One thing that I'll closely watch is what new findings emerge from UK Biobank WGS data. There is no doubt that many fascinating discoveries will be made, as illustrated by deCODE Genetics in their flagship paper on the initial analysis of the first 150,000 genomes. I've highlighted in my past posts some of the fascinating discoveries reported in the paper. As people play around with the full UKB WGS dataset, more such findings will trickle down over the next years.
Personally, I am more interested in the potential of noncoding variants in advancing drug development as I've explained in a recent post on the discovery of a noncoding enhancer variant linked to a Mendelian form of heart disease. Particularly, I am curious about the value of noncoding variants to inform consequences of disrupting genes that are constrained for coding variants. Genes that play critical roles during early development are often intolerant to damaging mutations. Hence, we see rarely any carriers of pLOFs or deleterious missense variants in such genes in the general population. I expect noncoding variants that disrupt such genes, perhaps only in specific tissues or during the late stages of development, might surface in the future GWAS based on WGS data. For example, in the height paper by Hawkes et al., the authors write that the new gene, HMGA1, that they have linked to height via noncoding variants has no coding variant association with height. They discuss that this may be because the gene is mutationally constrained. The authors found that among the 330k UK Biobank participants they analyzed, only one carried a pLOF in HMGA1. So, it may be the case that HMGA1's crucial role in early development may have previously obscured its connection to height, which is now being revealed through the study of noncoding variants.

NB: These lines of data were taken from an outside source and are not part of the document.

/-- Settles O20: `coreStep_untouched` for what no CORE step touches, `coreStep_storedAt` for OUT_BUF. -/
theorem coreStepFrame : Obligations.CoreStepFrame := by
  intro s t h
  have hu := coreStep_untouched h
  exact ⟨(congrArg State.cfg hu :), (congrArg State.cmd hu :), (congrArg State.inLen hu :),
    (congrArg State.hostFault hu :), (congrArg State.instIndex hu :), (congrArg State.rdata hu :),
    (congrArg State.host hu :), (congrArg State.turns hu :), fun a => (congrArg (fun u => u.inBuf.read a) hu :),
    coreStep_storedAt h⟩

/-! ## A system of COREs (R60, R155) -/

theorem resetSystem_getElem? (c : Config) {k : Nat} (hk : k < c.nInst) :
    (resetSystem c)[k]? = some { State.resetWith c with instIndex := k } := by
  rw [resetSystem, List.getElem?_map, List.getElem?_range hk]; rfl

/-- A step of the system that answers is the step of its `k`-th CORE, whose entry it replaces. -/
theorem stepInstance_eq_next {k : Nat} {s : State} {sys sys' : List State} (hs : sys[k]? = some s)
    (h : stepInstance k sys = .next sys') : ∃ t, step s = .next t ∧ sys' = sys.set k t := by
  unfold stepInstance at h
  simp only [hs] at h
  split at h
  · rename_i t ht
    cases h; exact ⟨t, ht, rfl⟩
  · cases h
  · cases h

/-- Settles O58: the system's step replaces one entry of the list, and no step changes a CORE's number. -/
theorem instancesAreIndependent : Obligations.InstancesAreIndependent := by
  refine ⟨fun c => ⟨by simp [resetSystem], fun k hk => resetSystem_getElem? c hk⟩, fun k s sys sys' hs h => ?_⟩
  obtain ⟨t, ht, rfl⟩ := stepInstance_eq_next hs h
  obtain ⟨hk, -⟩ := List.getElem?_eq_some_iff.1 hs
  obtain ⟨-, -, hi⟩ := hostFaultOnlyGrows s t ht
  exact ⟨t, ht, hi, List.getElem?_set_self hk, List.length_set, fun j hj => List.getElem?_set_ne hj.symm⟩

end Sys2Proof.Machine
end

section
/-! PROOFS. HD_TRIM on any frame (R105), the host's reads (R87, R89), the accesses outside the map (R49), and
buffer memory (R39). -/

namespace Sys2Proof.Machine

/-! ## HD_TRIM -/

theorem isWhitespace_iff {p : Params} {b : Byte} : isWhitespace p b = true ↔ b ∈ p.whitespace := by
  rw [isWhitespace, List.contains_iff_mem]

theorem not_isWhitespace_iff {p : Params} {b : Byte} : isWhitespace p b = false ↔ b ∉ p.whitespace := by
  rw [← isWhitespace_iff, Bool.not_eq_true]

/-- Settles O12: `hdTrim_spec` for the bytes read and the draws, `scanBounds_cases` for the bounds. -/
theorem hexTrimStep : Obligations.HexTrimStep := by
  intro s hq hl
  obtain ⟨v, d, hd, hw, hn, hz, ht⟩ := hdTrim_spec hl
  refine ⟨v, d, hd, hz, hw, hn, ?_⟩
  rw [coreStep_hdTrim hq, ht]
  obtain ⟨hb, hall⟩ | ⟨S, E, hb, hSE, hE, hS, hE', hout⟩ := scanBounds_cases s.cfg.toParams v s.inLen.toNat
  · rw [hb]
    exact .inl ⟨fun k hk => isWhitespace_iff.1 (hall k hk), rfl⟩
  · rw [hb]
    exact .inr ⟨S, E, hSE, hE, not_isWhitespace_iff.1 hS, not_isWhitespace_iff.1 hE',
      fun k hk h => isWhitespace_iff.1 (hout k hk h), rfl⟩

/-! ## Registers -/

/-- A register index is one of the four, or lies outside the map (R38, R49). -/
theorem registerIndex_cases (r : BitVec 32) : r = 0 ∨ r = 1 ∨ r = 2 ∨ r = 3 ∨ 4 ≤ r.toNat := by
  bv_omega

theorem readRegister_of_le {index : Nat} (h : 4 ≤ index) (s : State) : readRegister index s = badRead s := by
  obtain ⟨k, rfl⟩ := Nat.exists_eq_add_of_le' h
  rfl

theorem writeRegister_of_le {index : Nat} (h : 4 ≤ index) (v : Word) (s : State) :
    writeRegister index v s = .next (raiseHostFault .badAddress s) := by
  obtain ⟨k, rfl⟩ := Nat.exists_eq_add_of_le' h
  rfl

theorem State.Inv.outLen_of_busy {s : State} (hs : s.Inv) (hb : s.busy = true) : s.outLen = 0 := by
  obtain ⟨-, hol, -⟩ := hs.running (hs.busy_iff.1 hb)
  exact hol

theorem transact_readOutLen (s : State) (d : Word) :
    transact { sp := .reg, write := false, addr := 3, data := d } s = .next (returnWord s.outLen s) := rfl

/-- Settles O24: the four indices, those outside the map, and OUT_LEN by the invariant. -/
theorem registerReads : Obligations.RegisterReads := by
  intro s r d
  refine ⟨?_, fun hs hb => (transact_readOutLen s d).trans
    (congrArg (fun w => Host.Outcome.next (returnWord w s)) (hs.outLen_of_busy hb))⟩
  obtain rfl | rfl | rfl | rfl | h := registerIndex_cases r
  · rfl
  · rfl
  · rfl
  · rfl
  · have hne : ∀ k : BitVec 32, k.toNat < 4 → r ≠ k := fun k hk he => by rw [he] at h; omega
    rw [if_neg (hne 0 (by decide)), if_neg (hne 1 (by decide)), if_neg (hne 2 (by decide)),
      if_neg (hne 3 (by decide))]
    exact congrArg Host.Outcome.next (readRegister_of_le h s)

/-! ## Buffers -/

/-- Settles O25: a read is outside the buffer, of a written byte, or a draw. -/
theorem bufferReads : Obligations.BufferReads := by
  intro s a d
  constructor
  · show Host.Outcome.next (readInBuf a.toNat s) = _
    unfold readInBuf
    by_cases ha : s.cfg.inCap ≤ a.toNat
    · rw [if_neg (Nat.not_lt.2 ha), if_pos ha]; rfl
    · rw [if_pos (Nat.lt_of_not_le ha), if_neg ha]
      cases s.inBuf.read a.toNat <;> rfl
  · show Host.Outcome.next (readOutBuf a.toNat s) = _
    unfold readOutBuf
    by_cases ha : s.cfg.outCap ≤ a.toNat
    · rw [if_neg (Nat.not_lt.2 ha), if_pos ha]; rfl
    · rw [if_pos (Nat.lt_of_not_le ha), if_neg ha]
      cases s.busy with
      | true => rfl
      | false => cases s.outBuf.read a.toNat <;> rfl

theorem hostWrite_of_idle {s : State} (hb : s.busy = false) (a : BitVec 32) (d : Word) :
    transact { sp := .reg, write := true, addr := a, data := d } s = writeRegister a.toNat d s ∧
    transact { sp := .inBuf, write := true, addr := a, data := d } s = .next (writeInBuf a.toNat d s) ∧
    transact { sp := .outBuf, write := true, addr := a, data := d } s = .next (raiseHostFault .badAddress s) ∧
    transact { sp := .reserved, write := true, addr := a, data := d } s =
      .next (raiseHostFault .badAddress s) := by
  simp [transact, hostWrite, hb]

/-- Settles O26: while idle each of these writes, and at any time the read, records BAD_ADDRESS. -/
theorem outOfMapAccessesOnlyRecord : Obligations.OutOfMapAccessesOnlyRecord := by
  intro s a d
  refine ⟨fun hb ha => ?_, fun hb => ?_, rfl⟩
  · obtain ⟨hreg, -⟩ := hostWrite_of_idle hb a d
    exact hreg.trans (writeRegister_of_le ha d s)
  · obtain ⟨-, -, hout, hres⟩ := hostWrite_of_idle hb a d
    exact ⟨hout, hres⟩

/-- Settles O59: the three laws of `Memory.write`. -/
theorem bufferReadAfterWrite : Obligations.BufferReadAfterWrite :=
  fun _ a v m hm ha => ⟨m.read_write_same a v, fun _ hb => m.read_write_other v hb, Memory.wf_write v hm ha⟩

end Sys2Proof.Machine
end

section
/-! PROOFS. The host protocol (R164): which transactions record a reason, the phase after a step, and what a
host that keeps the protocol can count on. -/

namespace Sys2Proof.Machine

/-! ## Which transactions record a reason (R146, R147) -/

theorem returnByte_byteOr_hostFault (m : Option Byte) (s : State) :
    (returnByte (s.byteOr m)).hostFault = s.hostFault := by
  cases m <;> rfl

theorem writeCmd_hostFault {w : Word} {s t : State} (hb : s.busy = false) (h : writeCmd w s = .next t) :
    t.hostFault = s.hostFault := by
  obtain ⟨c, e, -, rfl⟩ | ⟨i, -, -, rfl⟩ := writeCmd_cases hb h <;> rfl

/-- A mapped read records nothing. -/
theorem hostRead_hostFault {x : Transaction} {s : State} (hm : x.mapped s.cfg.toParams = true) :
    (hostRead x s).hostFault = s.hostFault := by
  unfold Transaction.mapped at hm
  unfold hostRead
  cases hsp : x.sp with
  | reg =>
    simp only [hsp, decide_eq_true_eq] at hm
    obtain h | h | h | h | h := registerIndex_cases x.addr
    · rw [h]; rfl
    · rw [h]; rfl
    · rw [h]; rfl
    · rw [h]; rfl
    · omega
  | inBuf =>
    simp only [hsp, Bool.and_eq_true, decide_eq_true_eq] at hm
    obtain ⟨ha, -⟩ := hm
    simp only [readInBuf, if_pos ha, returnByte_byteOr_hostFault]
  | outBuf =>
    simp only [hsp, Bool.and_eq_true, decide_eq_true_eq] at hm
    obtain ⟨-, ha⟩ := hm
    simp only [readOutBuf, if_pos ha]
    split
    · exact returnByte_byteOr_hostFault none s
    · exact returnByte_byteOr_hostFault _ s
  | reserved => simp [hsp] at hm

/-- A mapped write while no command runs records nothing. -/
theorem hostWrite_hostFault {x : Transaction} {s t : State} (hw : x.write = true) (hb : s.busy = false)
    (hm : x.mapped s.cfg.toParams = true) (h : hostWrite x s = .next t) : t.hostFault = s.hostFault := by
  unfold Transaction.mapped at hm
  unfold hostWrite at h
  rw [hb, if_neg Bool.false_ne_true] at h
  cases hsp : x.sp with
  | reg =>
    simp only [hsp, decide_eq_true_eq] at hm h
    obtain ha | ha | ha | ha | ha := registerIndex_cases x.addr
    · rw [ha] at h; exact writeCmd_hostFault hb h
    · rw [ha] at h; cases h; rfl
    · rw [ha] at h; cases h; rfl
    · rw [ha] at h; cases h; rfl
    · omega
  | inBuf =>
    simp only [hsp, hw, Bool.not_true, Bool.false_or, Bool.and_eq_true, decide_eq_true_eq, beq_iff_eq] at hm h
    obtain ⟨ha, hd⟩ := hm
    cases h
    rw [writeInBuf, if_pos ha, if_pos hd]
  | outBuf => simp [hsp, hw] at hm
  | reserved => simp [hsp] at hm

Speaking of WGS, I should mention about its value in the rare disease space. I've repeatedly mentioned this in the past: important noncoding discoveries will often emerge not from analyses of hundreds of thousands of individuals from large biobanks, but from handful of individuals with rare diseases. We've seen many examples so far (HK1, CHD2, KCNB1, ASIP and RNU4-2). Although these examples have exemplified the potential of WGS in rare disease diagnosis, it is challenging to confidently say that WGS is more cost effective than WES for diagnosing rare diseases. Few recent studies have shown mild to moderate higher diagnostic yield for WGS compared to WES. However, given the multiple fold cost difference between WES and WGS, one would argues that one can provide genetic diagnoses to more families by simply opting to choose WES. Perhaps, WGS could be reserved only for families unsolved using WES. But then there are example such as RNU4-2 that clearly make the case that many common causes of neurodevelopmental diseases (NDDs) remain undiscovered because of the long standing bias towards coding genome. Mutations in RNU4-2, encoding a small nuclear RNA involved in gene splicing, were found to explain nearly 0.4% of all NDDs. That is a big number and makes a strong case for WGS for rare disease diagnosis.
As you can see, unlike common diseases, the question of whether WES is more cost effective than WGS is more debatable when it comes to rare diseases. There are valid arguments on both sides. Nevertheless, the field is quickly moving towards WGS in the rare disease space. Furthermore, the cost of WGS is also continuing to drop. So, WGS will become the default choice of sequencing some day. But it’s difficult to predict how far that day is from now.